WORK INSTRUCTIONS:
Lines from the first one down to the one containing "def innerCode (info" in the data below are the only ones needed; please return them exactly, both ends included.

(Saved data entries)
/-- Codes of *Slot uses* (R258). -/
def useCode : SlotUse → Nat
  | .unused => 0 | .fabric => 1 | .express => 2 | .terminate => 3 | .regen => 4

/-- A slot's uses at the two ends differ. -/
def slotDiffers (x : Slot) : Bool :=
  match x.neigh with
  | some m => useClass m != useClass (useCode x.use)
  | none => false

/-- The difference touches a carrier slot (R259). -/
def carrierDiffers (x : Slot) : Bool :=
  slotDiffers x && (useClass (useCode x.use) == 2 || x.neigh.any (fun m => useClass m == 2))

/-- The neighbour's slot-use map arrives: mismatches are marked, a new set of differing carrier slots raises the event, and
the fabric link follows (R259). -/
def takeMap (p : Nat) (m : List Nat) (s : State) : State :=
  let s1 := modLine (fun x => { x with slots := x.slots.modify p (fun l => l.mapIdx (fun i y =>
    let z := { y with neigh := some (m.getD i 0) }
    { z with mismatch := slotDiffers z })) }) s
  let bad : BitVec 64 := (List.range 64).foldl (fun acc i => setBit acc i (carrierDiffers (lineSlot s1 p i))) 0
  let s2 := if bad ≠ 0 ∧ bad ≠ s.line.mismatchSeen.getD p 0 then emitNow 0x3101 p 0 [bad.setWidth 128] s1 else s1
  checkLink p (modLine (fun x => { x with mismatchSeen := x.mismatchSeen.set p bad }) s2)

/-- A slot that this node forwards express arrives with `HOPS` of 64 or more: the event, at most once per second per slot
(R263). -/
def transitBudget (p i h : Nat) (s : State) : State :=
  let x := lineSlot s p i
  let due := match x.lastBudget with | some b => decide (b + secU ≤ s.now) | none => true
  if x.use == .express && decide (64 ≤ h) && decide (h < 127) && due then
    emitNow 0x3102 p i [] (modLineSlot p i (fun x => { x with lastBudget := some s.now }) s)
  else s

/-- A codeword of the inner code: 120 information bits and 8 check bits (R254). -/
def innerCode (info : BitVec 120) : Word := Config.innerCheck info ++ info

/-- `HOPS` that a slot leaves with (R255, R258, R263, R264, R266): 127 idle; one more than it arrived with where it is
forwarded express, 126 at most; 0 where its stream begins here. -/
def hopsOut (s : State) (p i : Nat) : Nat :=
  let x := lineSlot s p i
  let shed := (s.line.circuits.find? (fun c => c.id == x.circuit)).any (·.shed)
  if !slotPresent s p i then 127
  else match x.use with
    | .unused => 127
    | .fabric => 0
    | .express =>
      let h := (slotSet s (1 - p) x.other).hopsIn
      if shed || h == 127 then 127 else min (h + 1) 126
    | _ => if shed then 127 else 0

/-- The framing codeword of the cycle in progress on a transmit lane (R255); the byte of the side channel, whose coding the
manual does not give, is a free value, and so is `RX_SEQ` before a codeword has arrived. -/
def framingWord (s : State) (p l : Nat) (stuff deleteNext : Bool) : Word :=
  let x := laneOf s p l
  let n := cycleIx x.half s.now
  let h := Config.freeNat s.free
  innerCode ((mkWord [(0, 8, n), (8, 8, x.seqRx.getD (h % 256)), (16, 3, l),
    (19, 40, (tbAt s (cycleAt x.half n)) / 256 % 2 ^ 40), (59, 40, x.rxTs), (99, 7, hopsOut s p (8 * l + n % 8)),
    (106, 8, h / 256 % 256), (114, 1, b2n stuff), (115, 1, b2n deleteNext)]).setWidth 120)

SOLUTION FOR THIS TASK:
/-- Codes of *Slot uses* (R258). -/
def useCode : SlotUse → Nat
  | .unused => 0 | .fabric => 1 | .express => 2 | .terminate => 3 | .regen => 4

/-- A slot's uses at the two ends differ. -/
def slotDiffers (x : Slot) : Bool :=
  match x.neigh with
  | some m => useClass m != useClass (useCode x.use)
  | none => false

/-- The difference touches a carrier slot (R259). -/
def carrierDiffers (x : Slot) : Bool :=
  slotDiffers x && (useClass (useCode x.use) == 2 || x.neigh.any (fun m => useClass m == 2))

/-- The neighbour's slot-use map arrives: mismatches are marked, a new set of differing carrier slots raises the event, and
the fabric link follows (R259). -/
def takeMap (p : Nat) (m : List Nat) (s : State) : State :=
  let s1 := modLine (fun x => { x with slots := x.slots.modify p (fun l => l.mapIdx (fun i y =>
    let z := { y with neigh := some (m.getD i 0) }
    { z with mismatch := slotDiffers z })) }) s
  let bad : BitVec 64 := (List.range 64).foldl (fun acc i => setBit acc i (carrierDiffers (lineSlot s1 p i))) 0
  let s2 := if bad ≠ 0 ∧ bad ≠ s.line.mismatchSeen.getD p 0 then emitNow 0x3101 p 0 [bad.setWidth 128] s1 else s1
  checkLink p (modLine (fun x => { x with mismatchSeen := x.mismatchSeen.set p bad }) s2)

/-- A slot that this node forwards express arrives with `HOPS` of 64 or more: the event, at most once per second per slot
(R263). -/
def transitBudget (p i h : Nat) (s : State) : State :=
  let x := lineSlot s p i
  let due := match x.lastBudget with | some b => decide (b + secU ≤ s.now) | none => true
  if x.use == .express && decide (64 ≤ h) && decide (h < 127) && due then
    emitNow 0x3102 p i [] (modLineSlot p i (fun x => { x with lastBudget := some s.now }) s)
  else s

/-- A codeword of the inner code: 120 information bits and 8 check bits (R254). -/
def innerCode (info : BitVec 120) : Word := Config.innerCheck info ++ info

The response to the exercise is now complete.